A coronavirus testing site in Sedgwick County.
Brian Grimmett
/
Kansas News Service
A coronavirus testing site in Sedgwick County.

Survivors tell stories about just how difficult it can be to overcome COVID-19.

WICHITA, Kansas— More than 26,000 people in Kansas have contracted COVID-19. Roughly 350 of them have died.

While that’s a low death rate, survivors talk of the brutality of the disease, and how full recovery can prove elusive even months after getting infected.

It tortures them with extreme fatigue, difficulty breathing, loss of taste and smell. Or worse.

“The fatigue really is different with COVID,” said Anthony Nickens, a 29-year-old from the Kansas City area who tested positive for the coronavirus in early April. “The feeling that I felt in my chest was just miserable. I had never felt anything like that before. The coughing, it was so bad.”

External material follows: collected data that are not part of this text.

-- ==== Sys2Proof/Laws/Num.lean ====
section
/-! SUPPORT. The laws of the number format: rounding is monotone and exact on what is representable, and what follows
for order, sums and bit patterns (00_scope.md R11). -/

namespace Sys2Proof.Num32

/-! ### Rounding -/

/-- The nearest integer to `num / d`, ties to even: the last place of `roundRatio`. -/
def roundPlace (num d : Nat) : Nat :=
  if d < 2 * (num % d) ∨ (2 * (num % d) = d ∧ num / d % 2 = 1) then num / d + 1 else num / d

theorem roundRatio_eq (num den : Nat) :
    roundRatio num den =
      (Nat.log2 (num / den) - 23) * 2 ^ 23 + roundPlace num (den * 2 ^ (Nat.log2 (num / den) - 23)) := by
  simp only [roundRatio, roundPlace, Nat.shiftLeft_eq]

theorem div_le_roundPlace (num d : Nat) : num / d ≤ roundPlace num d := by
  unfold roundPlace; split <;> omega

theorem roundPlace_le (num d : Nat) : roundPlace num d ≤ num / d + 1 := by
  unfold roundPlace; split <;> omega

theorem roundPlace_of_dvd {num d : Nat} (hd : 0 < d) (h : d ∣ num) : roundPlace num d = num / d := by
  have : num % d = 0 := Nat.mod_eq_zero_of_dvd h
  unfold roundPlace
  rw [if_neg (by omega)]

theorem roundPlace_mono {a b d : Nat} (h : a ≤ b) : roundPlace a d ≤ roundPlace b d := by
  rcases Nat.lt_or_ge (a / d) (b / d) with hlt | hge
  · exact (roundPlace_le a d).trans (hlt.trans_le (div_le_roundPlace b d))
  · have heq : a / d = b / d := Nat.le_antisymm (Nat.div_le_div_right h) hge
    have ha := Nat.div_add_mod a d
    have hb := Nat.div_add_mod b d
    rw [heq] at ha
    have hr : a % d ≤ b % d := by omega
    unfold roundPlace
    rw [heq]
    split <;> split <;> omega

/-- The weight of the last place: `2^24` units and more lie in binades above the first two. -/
theorem roundPlace_bounds {num den : Nat} (hk : 0 < Nat.log2 (num / den) - 23) :
    2 ^ 23 ≤ num / (den * 2 ^ (Nat.log2 (num / den) - 23)) ∧
      num / (den * 2 ^ (Nat.log2 (num / den) - 23)) < 2 ^ 24 := by
  have hq : num / den ≠ 0 := by rintro h; simp [h] at hk
  have hlo := Nat.log2_self_le hq
  have hhi : num / den < 2 ^ (Nat.log2 (num / den) + 1) := Nat.lt_log2_self
  rw [← Nat.div_div_eq_div_mul]
  generalize num / den = q at *
  obtain ⟨k, hk'⟩ : ∃ k, Nat.log2 q = k + 23 := ⟨Nat.log2 q - 23, by omega⟩
  rw [hk'] at hlo hhi ⊢
  simp only [Nat.add_sub_cancel]
  constructor
  · rw [Nat.le_div_iff_mul_le (by positivity)]
    calc 2 ^ 23 * 2 ^ k = 2 ^ (k + 23) := by rw [← Nat.pow_add, Nat.add_comm]
      _ ≤ q := hlo
  · rw [Nat.div_lt_iff_lt_mul (by positivity)]
    calc q < 2 ^ (k + 23 + 1) := hhi
      _ = 2 ^ 24 * 2 ^ k := by rw [← Nat.pow_add]; ring_nf

theorem roundRatio_le (num den : Nat) :
    roundRatio num den ≤ (Nat.log2 (num / den) - 23) * 2 ^ 23 + 2 ^ 24 := by
  rw [roundRatio_eq]
  have := roundPlace_le num (den * 2 ^ (Nat.log2 (num / den) - 23))
  rcases Nat.eq_zero_or_pos (Nat.log2 (num / den) - 23) with h | h
  · have hq : num / den < 2 ^ 24 := by
      by_cases hq0 : num / den = 0
      · omega
      · calc num / den < 2 ^ (Nat.log2 (num / den) + 1) := Nat.lt_log2_self
          _ ≤ 2 ^ 24 := Nat.pow_le_pow_right (by omega) (by omega)
    rw [h] at this ⊢
    simp only [Nat.pow_zero, Nat.mul_one] at this ⊢
    omega
  · have := (roundPlace_bounds h).2
    omega

theorem le_roundRatio (num den : Nat) (h : 0 < Nat.log2 (num / den) - 23) :
    (Nat.log2 (num / den) - 23) * 2 ^ 23 + 2 ^ 23 ≤ roundRatio num den := by
  rw [roundRatio_eq]
  have := (roundPlace_bounds h).1
  have := div_le_roundPlace num (den * 2 ^ (Nat.log2 (num / den) - 23))
  omega

/-- Rounding is monotone. -/
theorem roundRatio_mono {a b den : Nat} (h : a ≤ b) : roundRatio a den ≤ roundRatio b den := by
  have hlog : Nat.log2 (a / den) ≤ Nat.log2 (b / den) := by
    rw [Nat.log2_eq_log_two, Nat.log2_eq_log_two]
    exact Nat.log_mono_right (Nat.div_le_div_right h)
  rcases Nat.lt_or_ge (Nat.log2 (a / den) - 23) (Nat.log2 (b / den) - 23) with hlt | hge
  · have h1 := roundRatio_le a den
    have h2 := le_roundRatio b den (by omega)
    have : (Nat.log2 (a / den) - 23 + 1) * 2 ^ 23 ≤ (Nat.log2 (b / den) - 23) * 2 ^ 23 :=
      Nat.mul_le_mul_right _ (by omega)
    omega
  · have heq : Nat.log2 (a / den) - 23 = Nat.log2 (b / den) - 23 := by omega
    rw [roundRatio_eq, roundRatio_eq, heq]
    exact Nat.add_le_add_left (roundPlace_mono h) _

/-- Rounding gives back a magnitude code from its own units. -/
theorem roundRatio_magUnits (m : Nat) : roundRatio (magUnits m) 1 = m := by
  rw [roundRatio_eq, Nat.div_one]
  unfold magUnits
  split
  · rename_i h
    have : Nat.log2 m < 24 := by
      by_cases hm : m = 0
      · subst hm; decide
      · exact (Nat.log2_lt hm).2 (by omega)
    have hk : Nat.log2 m - 23 = 0 := by omega
    rw [hk]
    simp [roundPlace_of_dvd]
  · rename_i h
    obtain ⟨e, f, he, hf⟩ : ∃ e f, m = (e + 1) * 2 ^ 23 + f ∧ f < 2 ^ 23 :=
      ⟨m / 2 ^ 23 - 1, m % 2 ^ 23, by omega, by omega⟩
    have h1 : m / 2 ^ 23 - 1 = e := by omega
    have h2 : m % 2 ^ 23 = f := by omega
    rw [h1, h2, Nat.shiftLeft_eq]
    have hlog : Nat.log2 ((2 ^ 23 + f) * 2 ^ e) = e + 23 := by
      rw [Nat.log2_eq_iff (by positivity)]
      constructor
      · calc 2 ^ (e + 23) = 2 ^ 23 * 2 ^ e := by rw [← Nat.pow_add, Nat.add_comm]
          _ ≤ _ := Nat.mul_le_mul_right _ (by omega)
      · calc (2 ^ 23 + f) * 2 ^ e < 2 ^ 24 * 2 ^ e := Nat.mul_lt_mul_of_pos_right (by omega) (by positivity)
          _ = 2 ^ (e + 23 + 1) := by rw [← Nat.pow_add]; ring_nf
    rw [hlog, Nat.add_sub_cancel, Nat.one_mul, roundPlace_of_dvd (by positivity) (Nat.dvd_mul_left _ _),
      Nat.mul_div_cancel _ (by positivity)]
    omega

/-- A magnitude of at most 24 significant bits is representable: rounding is exact on it. -/
theorem magUnits_roundRatio {a b : Nat} (ha : a < 2 ^ 24) : magUnits (roundRatio (a * 2 ^ b) 1) = a * 2 ^ b := by
  rw [roundRatio_eq, Nat.div_one]
  by_cases hsmall : a * 2 ^ b < 2 ^ 24
  · have hk : Nat.log2 (a * 2 ^ b) - 23 = 0 := by
      by_cases hm : a * 2 ^ b = 0
      · rw [hm]; decide
      · have := (Nat.log2_lt hm).2 hsmall; omega
    rw [hk]
    simp only [Nat.zero_mul, Nat.pow_zero, Nat.mul_one, Nat.zero_add]
    rw [roundPlace_of_dvd (by omega) (Nat.one_dvd _), Nat.div_one]
    generalize a * 2 ^ b = n at *
    unfold magUnits
    split
    · rfl
    · have : n / 2 ^ 23 = 1 := by omega
      rw [this]
      simp only [Nat.sub_self, Nat.shiftLeft_zero]
      omega
  · have hne : a * 2 ^ b ≠ 0 := by omega
    have hge : 24 ≤ Nat.log2 (a * 2 ^ b) := (Nat.le_log2 hne).2 (by omega)
    have hlt : Nat.log2 (a * 2 ^ b) < 24 + b := (Nat.log2_lt hne).2 (by
      rw [Nat.pow_add]; exact Nat.mul_lt_mul_of_pos_right ha (by positivity))
    have hb := roundPlace_bounds (num := a * 2 ^ b) (den := 1) (by rw [Nat.div_one]; omega)
    rw [Nat.div_one] at hb
    generalize hk : Nat.log2 (a * 2 ^ b) - 23 = k at *
    have hdvd : 2 ^ k ∣ a * 2 ^ b := Dvd.dvd.mul_left (Nat.pow_dvd_pow 2 (by omega)) a
    rw [Nat.one_mul] at hb ⊢
    rw [roundPlace_of_dvd (by positivity) hdvd]
    have hmul := Nat.div_mul_cancel hdvd
    generalize a * 2 ^ b / 2 ^ k = m at *
    unfold magUnits
    rw [if_neg (by omega)]
    have h1 : (k * 2 ^ 23 + m) / 2 ^ 23 - 1 = k := by omega
    have h2 : 2 ^ 23 + (k * 2 ^ 23 + m) % 2 ^ 23 = m := by omega
    rw [h1, h2, Nat.shiftLeft_eq, hmul]

/-- Magnitude codes are in the order of what they stand for. -/
theorem magUnits_le_iff {m n : Nat} : magUnits m ≤ magUnits n ↔ m ≤ n := by
  have mono : ∀ {m n : Nat}, magUnits m ≤ magUnits n → m ≤ n := fun h => by
    have := roundRatio_mono (den := 1) h
    rwa [roundRatio_magUnits, roundRatio_magUnits] at this
  refine ⟨mono, fun h => ?_⟩
  rcases Nat.le_total (magUnits m) (magUnits n) with h' | h'
  · exact h'
  · have := mono h'
    have : m = n := by omega
    rw [this]

@[simp] theorem magUnits_zero : magUnits 0 = 0 := by decide

theorem magUnits_eq_zero {m : Nat} : magUnits m = 0 ↔ m = 0 := by
  constructor
  · intro h
    have := roundRatio_magUnits m
    rw [h] at this
    have h0 : roundRatio 0 1 = 0 := by decide
    omega
  · rintro rfl; exact magUnits_zero

theorem magUnits_one : magUnits 0x3F800000 = onePow := by decide

/-! ### Bit patterns -/

theorem isNanWord_nanWord : isNanWord nanWord = true := by
  unfold nanWord
  split
  · assumption
  · decide

/-! ### Order -/

@[simp] theorem key_fin (s : Bool) (m : Fin 0x7F800000) :
    (fin s m).key = some (if s then -(m.val : Int) else (m.val : Int)) := rfl

@[simp] theorem key_zero : zero.key = some 0 := rfl

@[simp] theorem key_one : one.key = some 0x3F800000 := rfl

theorem le_iff {a b : Num32} : a.le b = true ↔ ∃ x y, a.key = some x ∧ b.key = some y ∧ x ≤ y := by
  unfold le
  cases a.key <;> cases b.key <;> simp

theorem lt_iff {a b : Num32} : a.lt b = true ↔ ∃ x y, a.key = some x ∧ b.key = some y ∧ x < y := by
  unfold lt
  cases a.key <;> cases b.key <;> simp

theorem eq_iff {a b : Num32} : a.eq b = true ↔ ∃ x, a.key = some x ∧ b.key = some x := by
  unfold eq
  cases a.key <;> cases b.key <;> simp [eq_comm]

theorem le_trans {a b c : Num32} (h : a.le b = true) (h' : b.le c = true) : a.le c = true := by
  obtain ⟨x, y, hx, hy, hxy⟩ := le_iff.1 h
  obtain ⟨y', z, hy', hz, hyz⟩ := le_iff.1 h'
  rw [hy] at hy'
  obtain rfl : y = y' := by simpa using hy'
  exact le_iff.2 ⟨x, z, hx, hz, hxy.trans hyz⟩

/-- For numbers, not `a <= b` is `b < a`. -/
theorem lt_of_not_le {a b : Num32} (ha : a ≠ nan) (hb : b ≠ nan) (h : a.le b = false) : b.lt a = true := by
  cases a <;> cases b <;> simp_all [le, lt, key]

theorem le_of_lt {a b : Num32} (h : a.lt b = true) : a.le b = true := by
  obtain ⟨x, y, hx, hy, hxy⟩ := lt_iff.1 h
  exact le_iff.2 ⟨x, y, hx, hy, hxy.le⟩

/-! ### Signed units and sums -/

theorem signedUnits_neg (s : Bool) (m : Fin 0x7F800000) : signedUnits (!s) m = -signedUnits s m := by
  cases s <;> simp [signedUnits]

theorem sub_fin (s t : Bool) (m n : Fin 0x7F800000) : (fin s m).sub (fin t n) = (fin s m).add (fin (!t) n) := rfl

/-- The sum of two finite numbers as the rounding of the exact sum. -/
theorem add_fin (s t : Bool) (m n : Fin 0x7F800000) :
    (fin s m).add (fin t n) =
      if signedUnits s m + signedUnits t n = 0 then .fin (s && t) ⟨0, by decide⟩
      else ofMag (decide (signedUnits s m + signedUnits t n < 0))
        (roundRatio (signedUnits s m + signedUnits t n).natAbs 1) := rfl

/-- The place in the order of an exact value after rounding; 0x7F800000 is infinity's. -/
def roundKey (x : Int) : Int :=
  if x < 0 then -((min (roundRatio x.natAbs 1) 0x7F800000 : Nat) : Int)
  else ((min (roundRatio x.natAbs 1) 0x7F800000 : Nat) : Int)

theorem key_ofMag (s : Bool) (c : Nat) :
    (ofMag s c).key = some (if s then -((min c 0x7F800000 : Nat) : Int) else ((min c 0x7F800000 : Nat) : Int)) := by
  unfold ofMag
  split
  · rename_i h
    rw [Nat.min_eq_left h.le]
    rfl
  · rename_i h
    rw [Nat.min_eq_right (not_lt.1 h)]
    cases s <;> rfl

theorem roundKey_zero : roundKey 0 = 0 := by decide

/-- A finite number's place is the rounding of its own exact value. -/
theorem roundKey_signedUnits (s : Bool) (m : Fin 0x7F800000) :
    roundKey (signedUnits s m) = if s then -(m.val : Int) else (m.val : Int) := by
  have hm := m.isLt
  unfold roundKey signedUnits
  cases s
  · simp only [Bool.false_eq_true, if_false, Int.natAbs_natCast, roundRatio_magUnits]
    rw [if_neg (by omega), Nat.min_eq_left (by omega)]
  · simp only [if_true, Int.natAbs_neg, Int.natAbs_natCast, roundRatio_magUnits]
    rw [Nat.min_eq_left (by omega)]
    split
    · rfl
    · rename_i h
      have : magUnits m.val = 0 := by omega
      rw [magUnits_eq_zero.1 this]
      rfl

/-- Rounding keeps the order of exact values. -/
theorem roundKey_mono {x y : Int} (h : x ≤ y) : roundKey x ≤ roundKey y := by
  unfold roundKey
  rcases lt_or_ge x 0 with hx | hx <;> rcases lt_or_ge y 0 with hy | hy
  · rw [if_pos hx, if_pos hy]
    have := roundRatio_mono (den := 1) (a := y.natAbs) (b := x.natAbs) (by omega)
    omega
  · rw [if_pos hx, if_neg (by omega)]
    omega
  · omega
  · rw [if_neg (by omega), if_neg (by omega)]
    have := roundRatio_mono (den := 1) (a := x.natAbs) (b := y.natAbs) (by omega)
    omega

/-- The place of a sum of finite numbers. -/
theorem key_add_fin (s t : Bool) (m n : Fin 0x7F800000) :
    ((fin s m).add (fin t n)).key = some (roundKey (signedUnits s m + signedUnits t n)) := by
  rw [add_fin]
  split
  · rename_i h
    rw [h, roundKey_zero]
    cases s <;> cases t <;> rfl
  · rw [key_ofMag, roundKey]
    by_cases h : signedUnits s m + signedUnits t n < 0 <;> simp [h]

theorem signedUnits_nonneg {s : Bool} {m : Fin 0x7F800000} (h : zero.le (fin s m) = true) : 0 ≤ signedUnits s m := by
  obtain ⟨x, y, hx, hy, hxy⟩ := le_iff.1 h
  cases s
  · simp [signedUnits]
  · simp only [key_zero, key_fin, if_true, Option.some.injEq] at hx hy
    have : m.val = 0 := by omega
    simp [signedUnits, this]

/-- Adding what is not below 0 does not lower a finite number. -/
theorem le_add_of_nonneg {a b : Num32} (ha : a.isFinite = true) (hb : zero.le b = true) : a.le (a.add b) = true := by
  cases a with
  | nan => cases ha
  | inf s => cases ha
  | fin s m =>
    cases b with
    | nan => cases hb
    | inf t =>
      cases t
      · exact le_iff.2 ⟨_, _, rfl, rfl, by cases s <;> simp⟩
      · exact absurd hb (by decide)
    | fin t n =>
      have := signedUnits_nonneg hb
      exact le_iff.2 ⟨_, _, rfl, key_add_fin s t m n, by
        rw [← roundKey_signedUnits]; exact roundKey_mono (by omega)⟩

/-- Subtracting what is not below 0 does not raise a finite number. -/
theorem sub_le_of_nonneg {a b : Num32} (ha : a.isFinite = true) (hb : zero.le b = true) : (a.sub b).le a = true := by
  cases a with
  | nan => cases ha
  | inf s => cases ha
  | fin s m =>
    cases b with
    | nan => cases hb
    | inf t =>
      cases t
      · exact le_iff.2 ⟨_, _, rfl, rfl, by cases s <;> simp⟩
      · exact absurd hb (by decide)
    | fin t n =>
      have := signedUnits_nonneg hb
      rw [sub_fin]
      refine le_iff.2 ⟨_, _, key_add_fin s (!t) m n, rfl, ?_⟩
      rw [← roundKey_signedUnits, signedUnits_neg]
      exact roundKey_mono (by omega)

/-! ### Zeros -/

/-- The zero of a sign. -/
def signedZero (s : Bool) : Num32 := fin s ⟨0, by decide⟩

theorem roundRatio_zero (den : Nat) : roundRatio 0 den = 0 := by
  rw [roundRatio_eq]
  simp [roundPlace]

theorem ofMag_zero (s : Bool) : ofMag s 0 = signedZero s := rfl

/-- A finite number times a zero is a zero. -/
theorem mul_signedZero (a : Num32) (ha : a.isFinite = true) (s : Bool) : ∃ t, a.mul (signedZero s) = signedZero t := by
  cases a with
  | nan => cases ha
  | inf _ => cases ha
  | fin r m => exact ⟨r != s, by simp only [signedZero, mul, magUnits_zero, Nat.mul_zero, roundRatio_zero, ofMag_zero]⟩

theorem signedZero_mul (a : Num32) (ha : a.isFinite = true) (s : Bool) : ∃ t, (signedZero s).mul a = signedZero t := by
  cases a with
  | nan => cases ha
  | inf _ => cases ha
  | fin r m => exact ⟨s != r, by simp only [signedZero, mul, magUnits_zero, Nat.zero_mul, roundRatio_zero, ofMag_zero]⟩

/-- The positive zero and any zero sum to the positive zero. -/
theorem zero_add_signedZero (s : Bool) : zero.add (signedZero s) = zero := by cases s <;> decide

theorem signedZero_isFinite (s : Bool) : (signedZero s).isFinite = true := rfl

theorem ne_nan_of_key {a : Num32} {x : Int} (h : a.key = some x) : a ≠ nan := by
  rintro rfl; cases h

/-- A number that compares is not a NaN. -/
theorem ne_nan_of_le {a b : Num32} (h : a.le b = true) : a ≠ nan ∧ b ≠ nan := by
  obtain ⟨x, y, hx, hy, -⟩ := le_iff.1 h
  exact ⟨ne_nan_of_key hx, ne_nan_of_key hy⟩

theorem le_refl_of_ne_nan {a : Num32} (h : a ≠ nan) : a.le a = true := by
  cases a with
  | nan => exact absurd rfl h
  | inf s => cases s <;> decide
  | fin s m => exact le_iff.2 ⟨_, _, rfl, rfl, Int.le_refl _⟩

end Sys2Proof.Num32
end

While some people with COVID-19 hardly feel sick, others end up in intensive care, a ventilator forcing air into the lungs. Like most people who get the disease, Nickens’ experience fell somewhere in the middle.

His symptoms never got so bad that he had to go to the hospital, but not knowing what to do about them terrified him.

“There wasn’t anything that I could necessarily take or anything that I could have or do to make this go away,” he said.

Shortly after his positive test, his mother and his sister also began showing the symptoms of having COVID-19. That left his father, who never showed any symptoms, to take care of the whole family.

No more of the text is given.